O segundo circuito, a Rede Sensoriomotora, organiza os movimentos e a informação dos sentidos. Neste caso, os resultados foram invulgares: as pessoas com a perturbação apresentavam ligações internas mais fortes, e não mais fracas.

À partida, maior força de ligação poderia parecer uma vantagem. Porém, essa actividade adicional coincidiu com piores desempenhos nos testes motores, e não com maior precisão. Antes deste trabalho, ninguém tinha associado esta inversão a uma rede concreta em pessoas que bebem excessivamente.

Os investigadores consideram que esta ligação mais intensa poderá reflectir uma tentativa de compensação do cérebro, que recorre a circuitos preservados para suprir os danificados. É a hipótese que melhor se ajusta aos dados, mas uma única imagem não consegue demonstrá-la.

É esta separação clara que dá importância ao resultado. Uma rede sustentava, por si só, a memória e a atenção, enquanto o movimento dependia simultaneamente de duas. Esta divisão nunca tinha sido cartografada com semelhante precisão.

Nova verificação

Um padrão identificado num grupo pode não se repetir noutro. Por isso, a equipa aplicou o modelo a um grupo independente de pessoas com VIH, algumas com a perturbação associada ao álcool e outras sem ela.

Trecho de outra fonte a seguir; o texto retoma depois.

/-- A context as placed (01 R23; 09 R289; 10 R332). -/
def State.newCtx (s : State) (g : Nat) (q : LRec) (tt : List Word) (c ci f0 shared : Nat) (a : Allot) : Ctx :=
  let k := s.core c
  let hold := ttMatrix tt && f0 == 0
  { Ctx.blank with
    arch := { Arch.start ((tt.getD 0 0).extractLsb' 4 52) (bit (tt.getD 0 0) 62)
        (widFor (q.word 2) (q.word 1) f0 ci q.gangIdx) with
      widw := q.word 1, mbt := BitVec.ofNat 64 q.tag, stage := BitVec.ofNat 64 q.stage,
      vint := BitVec.ofNat 64 (fld (q.word 0) 50 48), quantum := BitVec.ofNat 64 (fld (tt.getD 2 0) 63 32) },
    gang := g, field0 := f0, coreIdx := ci, ttype := q.ttype, sBase := a.sBase, sCount := ttScl tt, vBase := a.vBase,
    vCount := ttVec tt, aBase := a.aBase, aCount := if hold then ttAcc tt else 0,
    rings := BitVec.ofNat 32 (fld (tt.getD 2 0) 31 0), banks := a.banks tt shared, holder := hold,
    run := .starting (s.startCycle (fld (q.word 0) 54 51) c), startAt := s.startCycle (fld (q.word 0) 54 51) c, ctl := k.startctl &&& 0x1F#64, bpaddr := k.startbp,
    qtrap := bit (tt.getD 0 0) 60 }

/-- The argument block of a record (09 R280). -/
def LRec.args (q : LRec) : List Byte := (q.words.drop 8).flatMap fun w => bytesLE 8 w.toNat

/-- One context of a new group placed, its banks being ready (09 R289). -/
def State.placeCtx (s : State) (g : Nat) (q : LRec) (tt : List Word) (c ci shared : Nat) (f : Nat × Allot) : State :=
  let x := s.newCtx g q tt c ci f.1 shared f.2
  let s := s.modCore c fun k =>
    let k := k.freshRegs x
    let k : Core := { k with ctxs := Tab.set k.ctxs f.2.place x, mat := if x.holder then k.mat.begin f.2.place else k.mat }
    match x.banks.head? with
    | some b => k.spPutAll (((List.range 64).map fun i => b * 0x40000 + i).zip q.args)
    | none => k
  s.recordMark c f.2.place

/-- A new group placed on a core (08 R253; 09 R289). A shared bank takes the record of the group's first context. -/
def State.placeGroup (s : State) (g : Nat) (q : LRec) (tt : List Word) (c ci : Nat) : State :=
  match (s.core c).allot [] tt q.cpc with
  | none => s
  | some (as, shared) =>
    let views := as.map fun a => a.banks tt shared
    let banks := (views.flatMap id).eraseDups
    let fmt (b : Nat) : Nat := (views.findSome? fun v => (v.findIdx? fun i => i == b).map fun i => ttBank tt i).getD 0
    let s := banks.foldl (fun s b => (s.modCore c fun k => k.freshBank b (fmt b % 8192) (freeKey s.free 4)).takeFree 1) s
    ((List.range as.length).zip as).foldl (fun s f => s.placeCtx g q tt c ci shared f) s

/-- Where a bank saved has gone: a physical offset, tile or bank moved with it (10 R330). -/
def moveBank (m : List (Nat × Nat)) (b : Nat) : Nat := ((m.find? fun q => q.1 == b).map Prod.snd).getD b
def moveTile (m : List (Nat × Nat)) (t : Nat) : Nat := 32 * moveBank m (t / 32) + t % 32
def moveOff (m : List (Nat × Nat)) (a : Nat) : Nat := 0x40000 * moveBank m (a / 0x40000) + a % 0x40000

/-- A gated store moved with its banks. -/
def GateEnt.move (m : List (Nat × Nat)) : GateEnt → GateEnt
  | .sp bs j => .sp (bs.map fun b => { b with off := moveOff m b.off }) j
  | e => e

/-- A matrix effect moved to another base of rows. -/
def MatFlight.moveRow (f : MatFlight) (old new : Nat) : MatFlight :=
  match f.op with
  | .row r v => { f with op := .row (r - old + new) v }
  | _ => f

/-- Matrix state moved to another base of rows. -/
def MatShadow.moveRows (h : MatShadow) (old new : Nat) : MatShadow :=
  { h with rows := h.rows.map fun q => (q.1 - old + new, q.2), pend := h.pend.map fun f => f.moveRow old new }

/-- A context is parked, for the host or for a page (10 R326, R337). -/
def Run.parkedNow : Run → Bool
  | .parked => true
  | .migrating _ => true
  | _ => false

/-- How a context goes on after it was saved: one that ran or was blocked starts anew, one that is parked stays so until its park
ends (10 R330). -/
def Run.resumed (r : Run) (start : Nat) : Run := if r.parkedNow || r == .retired then r else .starting start

/-- What a context keeps of the walks it waited for as it resumes: that a page will not come (08 R263; 11 R370). -/
def Ctx.keptWalks (x : Ctx) : List (Nat × XRes) :=
  x.walks.filter fun w => match w.2 with
    | .fault _ => true
    | .ok _ => false

/-- A saved context as it resumes at an allotment (10 R330, R336). -/
def SavedCtx.resume (v : SavedCtx) (a : Allot) (banks : List Nat) (start : Nat) : Ctx :=
  let x := v.ctx
  let m := x.banks.zip banks
  let x : Ctx :=
    { x with
      sBase := a.sBase, vBase := a.vBase, aBase := a.aBase, banks := banks, gate := x.gate.map fun e => e.move m,
      views := x.views.map fun r => { r with off := moveOff m r.off },
      mark := x.mark.map fun k => { k with mat := k.mat.map fun h => h.moveRows x.aBase a.aBase },
      run := x.run.resumed start, startAt := start, quantumSteps := 0, inUnit := false, stalls := 0, walks := x.keptWalks,
      loaded := [], fillBad := [], syncIn := x.syncIn && x.actIn }
  if bit x.ctl 2 && x.run != .retired then x.pend .preempt x.saveCycle else x

/-- A saved bank put back (10 R329, R330; 08 R258). -/
def Core.putBank (k : Core) (h : SavedBank) (b : Nat) : Core :=
  let k := k.clearBank b
  let k : Core :=
    { k with
      bankFmt := Tab.set k.bankFmt b h.fmt,
      sp := h.cells.foldl (fun m c => Mem.write m (b * 0x40000 + c.1) c.2) k.sp,
      undef := (h.undef.map fun u => { u with lo := b * 0x40000 + u.lo }) ++ k.undef,
      tiles := h.tiles.foldl (fun t q => Tab.set t (32 * b + q.1) q.2) k.tiles }
  k.setOwner (((List.range 32).filter fun t => h.owner.getLsbD t).map fun t => 32 * b + t) true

Os mesmos padrões também se mantiveram nesse grupo. Por persistirem em pessoas com uma condição muito diferente, as associações parecem estar ligadas ao consumo de álcool em si, e não a outro factor que o acompanhe.

Ainda existem limitações relevantes. A amostra era reduzida e o cérebro foi observado apenas num momento, pelo que o estudo ainda não permite determinar como estas redes mudam ao longo de meses ou anos.

Rumo a cuidados personalizados

Os clínicos já sabiam que os consumidores excessivos de álcool enfrentam dificuldades de memória e movimento, mas desconheciam quais as redes cerebrais associadas a cada problema. Agora, ambas as redes têm designações e funções identificadas, e é mais fácil tratar um alvo definido do que danos vagos.

Duas ferramentas já estão a ser testadas contra a dependência e enquadram-se nesta descoberta. Uma delas é a estimulação magnética, que transmite impulsos através do couro cabeludo para aumentar ou reduzir a actividade cerebral.

A outra é a neuroretroacção, que ensina as pessoas a regular os próprios sinais cerebrais em tempo real. A estimulação magnética apresentou resultados mistos, mas encorajadores, num ensaio destinado a reduzir os desejos intensos de consumo.

Como ambas as técnicas actuam sobre circuitos específicos, saber que redes falham em cada pessoa poderá ajudar a escolher a abordagem com maior probabilidade de ser útil.

Aquilo que há um ano era pouco nítido tem agora uma estrutura. O consumo excessivo de álcool deixa marcas em pelo menos duas redes cerebrais que repartem funções, sendo que uma se esforça tanto que acaba por prejudicar o próprio desempenho.

Isto oferece aos tratamentos um alvo concreto e dá aos doentes motivos para esperar cuidados ajustados ao seu próprio cérebro.